THYROID TUMOURS / CANCER
Thyroid swellings are three times more common in women than in men. The cause of thyroid cancer is mostly unknown, but certain risk factors have been identified and include a family history of goiter, exposure to high levels of radiation, and certain hereditary syndromes.
SYMPTOMS
The most common symptoms of thyroid tumour include a lump or nodule, that can be seen and felt in the front of the neck. The neck lump is typically long-standing, and slowly growing. Ominous features include change of voice, difficulty in swallowing, rapid growth, difficulty in breathing, appearance of neck nodes and bone pain.
DIAGNOSIS
If a lump in the thyroid is found, the first investigations are FNAC and a neck imaging (ie ultrasound or contrast CT scan).
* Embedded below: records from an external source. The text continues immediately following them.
/-- A state with Z0's BUTTON having a current contact, and one with it pending, refuse WATCH; the
others accept it. -/
theorem witness_SetModeWatchIsRefusedOrEnters :
    (Takes .setModeWatch (scanning State.reset .watch .idle none)
        ∧ (scanning State.reset .watch .idle none).scan.mode = .watch)
      ∧ (∀ z, z = button (some 1) false ∨ z = button none true →
        let s := { State.reset with zones := Table.write (Table.const 16 none) 0 (some z) }
        Takes .setModeWatch s ∧ s.scan.mode ≠ .watch
          ∧ ∃ i z, Table.read s.zones i = some z ∧ (z.current ≠ none ∨ z.pending = true))
      ∧ (∀ i z, Table.read State.reset.zones i = some z → z.current = none ∧ z.pending = false)
      ∧ (let s := scanning State.reset .active .idle none
        Takes .setModeWatch s ∧ s.scan.mode ≠ .watch ∧ ScanningLaw s ∧ ∀ cv, ¬ RoundConverts s cv)
      ∧ ∀ round : RoundState,
        round = .running (firstTurn .active) ∨ round = .closing (firstTurn .watch) →
        Takes .setModeWatch (inRound .active round) ∧ (inRound .active round).scan.mode ≠ .watch
          ∧ ScanningLaw (inRound .active round)
          ∧ RoundConverts (inRound .active round) (converting .scan .ref false false) := by
  refine ⟨⟨takes_idle rfl rfl _, rfl⟩, ?_, ?_, ⟨takes_idle rfl rfl _, by decide, between_law _, ?_⟩, ?_⟩
  · rintro z (rfl | rfl) <;> refine ⟨takes_idle rfl rfl _, by decide, 0, _, Table.read_write_same _ _ _, ?_⟩ <;>
      simp [button]
  · intro i z h
    simp [State.reset] at h
  · rintro cv ⟨h, _⟩
    cases h
  · rintro round (rfl | rfl)
    · exact ⟨takes_idle rfl rfl _, by decide, inRound_law _ _ (.inr (.inl ⟨rfl, rfl⟩)), rfl, rfl, rfl⟩
    · exact ⟨takes_idle rfl rfl _, by decide, inRound_law _ _ (.inl ⟨_, rfl⟩), rfl, rfl, rfl⟩

theorem witness_ChannelAndZoneRecordsAreReadWhole :
    (∀ c, Takes c State.reset) ∧ 31 < (32#8).toNat ∧ 15 < (16#8).toNat := ⟨takes_reset, by decide, by decide⟩

/-- The operands of section 11.1, and a release threshold that reaches the touch threshold. -/
theorem witness_SetChannelWritesAndRecalibrates :
    (∀ c, Takes c State.reset)
      ∧ (fields.level.toNat ≤ 7 ∧ 1 ≤ fields.touchThreshold.toNat
        ∧ fields.touchThreshold.toNat ≤ 1023
        ∧ fields.releaseThreshold.toNat < fields.touchThreshold.toNat
        ∧ fields.referenceWeight.toNat ≤ 16 ∧ fields.watchFlag.toNat ≤ 1
        ∧ 1 ≤ fields.debounceIn.toNat ∧ fields.debounceIn.toNat ≤ 15
        ∧ 1 ≤ fields.debounceOut.toNat ∧ fields.debounceOut.toNat ≤ 15)
      ∧ fields.touchThreshold.toNat ≤
        ({ fields with releaseThreshold := 60 } : ChannelOperands).releaseThreshold.toNat :=
  ⟨takes_reset, by decide, by decide⟩

theorem witness_SetRoleFollowsTheTable :
    ((∀ c, Takes c State.reset) ∧ 31 < (32#8).toNat ∧ 3 < (4#8).toNat)
      ∧ (let s := panel (electrode .quiet) (some (button none false)) []
        (∀ c, Takes c s) ∧ (∃ k z, Table.read s.zones k = some z ∧ (0 : Fin 32) ∈ z.members)
          ∧ Role.guard ≠ .sense ∧ ¬ Role.sense ≠ .sense)
      ∧ State.reset.converter = none
      ∧ (inRound .active .idle).converter = some (converting .scan .ref false false) := by
  refine ⟨⟨takes_reset, by decide, by decide⟩, ⟨takes_idle rfl rfl, ?_, by decide, by decide⟩, rfl, rfl⟩
  exact ⟨0, button none false, Table.read_write_same _ _ _, by simp [button]⟩

theorem witness_CalibrateRestartsTheNamedChannels :
    (∀ c, Takes c State.reset) ∧ 1 < (2#8).toNat ∧ (1#8).toNat ≤ 1 := ⟨takes_reset, by decide, by decide⟩

/-- An operand list out of range, and a state for each row of R48. -/
theorem witness_DefineZoneChecksInOrder :
    ((∀ c, Takes c State.reset) ∧ 1 ≤ [(0 : Byte)].length ∧ [(0 : Byte)].length ≤ 8 ∧ 15 < (16#8).toNat)
      ∧ ((1 ≤ [(0 : Fin 32)].length ∧ [(0 : Fin 32)].length ≤ 4) ∧ [(0 : Fin 32)].Nodup)
      ∧ Table.read (panel (electrode .quiet) (some (button none false)) []).zones 0 ≠ none
      ∧ (∃ m ∈ [(0 : Fin 32)], (Table.read State.reset.channels m).config.role ≠ .sense)
      ∧ (let s := panel (electrode .quiet) (some (button none false)) []
        Table.read s.zones 1 = none ∧ ∃ k z, Table.read s.zones k = some z ∧ (0 : Fin 32) ∈ z.members)
      ∧ Table.read (panel (electrode .quiet) none []).zones 0 = none := by
  refine ⟨⟨takes_reset, by decide, by decide, by decide⟩, by decide, by decide +kernel, ?_,
    ⟨by decide +kernel, ?_⟩, by decide +kernel⟩
  · exact ⟨0, by simp, by decide +kernel⟩
  · exact ⟨0, button none false, Table.read_write_same _ _ _, by simp [button]⟩

theorem witness_DeleteZoneLiftsItsContact :
    (∀ c, Takes c State.reset) ∧ 15 < (16#8).toNat ∧ Table.read State.reset.zones 0 = none
      ∧ Table.read (panel (electrode .touched) (some (button (some 1) false))
        [record 1 .down]).zones 0 = some (button (some 1) false) :=
  ⟨takes_reset, by decide, by decide +kernel, by decide +kernel⟩

theorem witness_ContactsAreReadInListOrder :
    (∀ c, Takes c State.reset) ∧ (List.replicate 10 (record 1 .down)).length ≤ 10 := ⟨takes_reset, by decide⟩

/-- Lists of 1 and of 10 pairs; a table with a record for each outcome. -/
theorem witness_AckContactsProcessesPairsInOrder :
    (∀ c, Takes c State.reset) ∧ 1 ≤ [((1 : Byte), (1 : Byte))].length
      ∧ (List.replicate 10 ((1 : Byte), (1 : Byte))).length ≤ 10
      ∧ (let cs := [record 1 .down, record 2 (.lifted .released 0)]
        (cs.map fun c => c.id).Nodup ∧ (∀ c ∈ cs, c.id ≠ 3)
          ∧ (record 1 .down).revision ≠ 2 ∧ (record 1 .down).revision = 1
          ∧ (record 1 .down).state.isLifted = false
          ∧ (record 2 (.lifted .released 0)).state.isLifted = true) :=
  ⟨takes_reset, by decide, by decide, by decide⟩

theorem witness_MeasureQueuesOrConverts :
    ((∀ c, Takes c State.reset) ∧ 32 < (33#8).toNat ∧ 7 < (8#8).toNat)
      ∧ (let s := { State.reset with slot := Slot.queued .ref 7 }
        (∀ c, Takes c s) ∧ (32#8).toNat ≤ 32 ∧ (7#8).toNat ≤ 7
          ∧ ∃ t l, s.slot = .queued t l ∨ s.slot = .converting t l)
      ∧ (∀ t l, State.reset.slot ≠ .queued t l ∧ State.reset.slot ≠ .converting t l)
      ∧ (State.reset.converter = none ∧ State.reset.hold = false)
      ∧ ¬ ((inRound .active .idle).converter = none ∧ (inRound .active .idle).hold = false) := by
  refine ⟨⟨takes_reset, by decide, by decide⟩, ⟨takes_idle rfl rfl, by decide, by decide, .ref, 7, .inl rfl⟩,
    ?_, ⟨rfl, rfl⟩, ?_⟩
  · intro t l
    constructor <;> intro h <;> cases h
  · rintro ⟨h, _⟩
    cases h

theorem witness_MeasureResultReturnsTheSlot : Takes .measureResult State.reset := takes_reset _

/-- A kept and a held conversion that find the slot CONVERTING, and one that finds it HELD_OFF, each with
a scan claim waiting or none. -/
theorem witness_HostConversionEndsInItsSlot (held : Bool) (claim : Option Target) :
    (let s := { scanning State.reset .paused .idle (some (converting .host .ref held false)) with
        slot := .converting .ref 3, scanClaim := claim }
     blocksRun s = true ∧ s.converter = some (converting .host .ref held false)
       ∧ (converting .host .ref held false).claimant = .host ∧ s.slot = .converting .ref 3
       ∧ (converting .host .ref held false).held = held ∧ s.scanClaim = claim)
      ∧ (let s := { scanning State.reset .paused .idle (some (converting .host .ref true false)) with
          slot := .heldOff .ref 3 }
        blocksRun s = true ∧ s.converter = some (converting .host .ref true false)
          ∧ ∀ target level, s.slot ≠ .converting target level) :=
  ⟨⟨rfl, rfl, rfl, rfl, rfl, rfl⟩, rfl, rfl, fun _ _ h => by cases h⟩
These two investigations taken together can decide whether a thyroid lump is malignant or not. However, sometimes the only way to tell its nature is to surgically remove the involved lobe of the thyroid gland and send it for histopathological examination. This may occasionally be the definitive curative treatment too.
TREATMENTS
Surgery is the of treatment for choice for majority of thyroid tumours. Chances of surgical complications like bleeding, recurrent laryngeal nerve paralysis and hypoparathyroidism will be explained in detail by the operating surgeon. The report after surgery dictates whether radio-iodine treatment is required or not.
Thyroid cancer is not a preventable disease, but it is certainly a tumour with better outcome than all other cancers of the head neck. The survival rate and prognosis of thyroid cancer depends upon the individual's age, the size of the tumor, and whether there is metastasis to the neck nodes, chest or bones.